Is there a way to make this better? What I want is for file-locking on Windows to behave a like file-locking in UNIX. I want the operating system to just let me do what I want because I'm in charge and I know what I'm doing...
...so can it be done?
No. Windows is designed for the "average user", that is people who don't understand anything about a computer. Therefore, the OS tries to be smart to avoid PEBKACs. To quote Bill Gates: "There are no issues with Windows that any number of people want to be fixed." Of course, he knows that 99.9999% of all Windows users can't tell whether the program just did something odd because of them or the guy who wrote it.
Unix was designed when the world was more simple and anyone close enough to a computer to touch it, probably knew how to assemble it from dirty sand. Therefore, the OS usually lets you do what you want because it assumes that you know better (and if you didn't, you will next time).
Technical answer: Unix allocates an "i-nodes" if you create a file. I-nodes can be shared between processes. If two processes create the same file (that is, two processes call create() with the same path), then you end up with two i-nodes. This is by design. It allows for a fancy security feature: You can create files which no one can open but yourself:
Open a file
Delete it (but keep the file handle)
Use the file any way you like
Close the file
After step #2, the only process in the universe who can access the file is the one who created it (unless you want to read the hard disk block by block). The OS will keep the data alive until you either close the file or your process dies (at which time Unix will clean up after you).
This design is the foundation of all Unix filesystems. The Windows file system NTFS works much the same way but the high level API is different. Many applications open files in exclusive mode (which prevents anyone, even backup programs) to read the file. This is even true for applications which just display information like PDF viewers.
That means you'll have to fix all the Windows applications to achieve the desired effect. If you have access to the source, you can create a file in a shared mode. That would allow other processes to access it at the same time but then, you will have to check before every read/write if the file still exists, whether someone has made changes, etc.
According to MSDN you can specify to CreateFile() 3rd parameter (dwSharedMode) shared mode flag FILE_SHARE_DELETE which:
Enables subsequent open operations on a file or device to request delete access.

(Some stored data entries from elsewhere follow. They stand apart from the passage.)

/-- The arithmetic flags after: the value given, or as before; the control bits I, F, E are as before. -/
def FlagsAfter (st t : State) (h n z v c : Option Bool) : Prop :=
  t.flag .h = h.getD (st.flag .h) ∧ t.flag .n = n.getD (st.flag .n) ∧ t.flag .z = z.getD (st.flag .z) ∧
    t.flag .v = v.getD (st.flag .v) ∧ t.flag .c = c.getD (st.flag .c) ∧
    t.flag .i = st.flag .i ∧ t.flag .f = st.flag .f ∧ t.flag .e = st.flag .e

/-- The base registers as parts. -/
def idxPart : IdxReg → Part
  | .x => .x
  | .y => .y
  | .u => .u
  | .s => .s

/-- The register an indexed sub-mode also updates: the base register of auto increment and decrement (R148). -/
def autoParts : Indexed → List Part
  | .postInc r _ _ | .preDec r _ _ => [idxPart r]
  | .off5 _ _ | .zero _ _ | .accB _ _ | .accA _ _ | .accD _ _ | .off8 _ _ _ | .off16 _ _ _ | .pcr8 _ _ _ | .pcr16 _ _ _
  | .extInd _ => []

/-- The register a memory operand also updates. -/
def memAutoParts : MemOp → List Part
  | .dir _ | .ext _ => []
  | .idx m => autoParts m

/-- The register an 8-bit source operand also updates. -/
def src8AutoParts : Src8 → List Part
  | .imm _ => []
  | .mem m => memAutoParts m

/-- The register a 16-bit source operand also updates. -/
def src16AutoParts : Src16 → List Part
  | .imm _ => []
  | .mem m => memAutoParts m

/-- An instruction with an 8-bit source operand that stores nothing: it changes the named parts, and the base register of an
auto-modifying operand as the resolution of the operand leaves it. -/
def Reads8 (src : Src8) (l : List Part) (st t : State) : Prop :=
  KeepsExcept l (operand8 src st).2 t ∧ KeepsExcept (src8AutoParts src ++ l) st t ∧ SameBytes st t

/-- The same with a 16-bit source operand. -/
def Reads16 (src : Src16) (l : List Part) (st t : State) : Prop :=
  KeepsExcept l (operand16 src st).2 t ∧ KeepsExcept (src16AutoParts src ++ l) st t ∧ SameBytes st t

/-- An instruction that stores the byte `v` to its memory operand and writes no register but CC: the store is the byte write of R69 at
the operand's address, in the state after the address is resolved; every other byte is left alone; a plain cell holds `v`, a
ROM cell what it held; only an I/O cell can move the handler port. -/
def StoresByte (dst : MemOp) (v : Byte) (st t : State) : Prop :=
  let k := (ea dst st).1
  t.mem = (memWrite8 k v (ea dst st).2).mem ∧ KeepsExcept [.cc] (memWrite8 k v (ea dst st).2) t ∧
    KeepsExcept (memAutoParts dst ++ .cc :: portParts) st t ∧
    ((st.attr k).isIo = false → KeepsExcept (memAutoParts dst ++ [.cc]) st t) ∧
    SameBytesOutside k 1 st t ∧ (PlainCell k st → memRead8 k t = v) ∧
    ((st.attr k).isRom = true → memRead8 k t = memRead8 k st)

/-- The same for a Word: the high byte at the address, the low byte at the next (R78). -/
def StoresWord (dst : MemOp) (v : Word) (st t : State) : Prop :=
  let k := (ea dst st).1
  t.mem = (memWrite16 k v (ea dst st).2).mem ∧ KeepsExcept [.cc] (memWrite16 k v (ea dst st).2) t ∧
    KeepsExcept (memAutoParts dst ++ .cc :: portParts) st t ∧
    ((st.attr k).isIo = false → (st.attr (k + 1)).isIo = false → KeepsExcept (memAutoParts dst ++ [.cc]) st t) ∧
    SameBytesOutside k 2 st t ∧ (PlainCell k st → memRead8 k t = hiByte v) ∧
    (PlainCell (k + 1) st → memRead8 (k + 1) t = loByte v)

/-! ## Stacking -/

/-- The stack pointers as parts. -/
def spPart : StackReg → Part
  | .s => .s
  | .u => .u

Otherwise, other processes cannot open the file or device if they request delete access.
If this flag is not specified, but the file or device has been opened for delete access, the function fails.
Note Delete access allows both delete and rename operations.
http://msdn.microsoft.com/en-us/library/aa363858(VS.85).aspx
So if you're can control your applications you can use this flag.
Note that Process Explorer allow for force closing of file handles (for processes local to the box on which you are running it) via Handle -> Close Handle.
Unlocker purports to do a lot more, and provides a helpful list of other tools.
Also deleting on reboot is an option (though this sounds like not what you want)
That doesn't really help if the hung process still has the handle open. It won't release the resources until that hung process releases the handle. But anyway, in Windows it is possible to force close a file out from under a process that's using it. Process Explorer from sysinternals.com will let you look at and close handles that a process has open.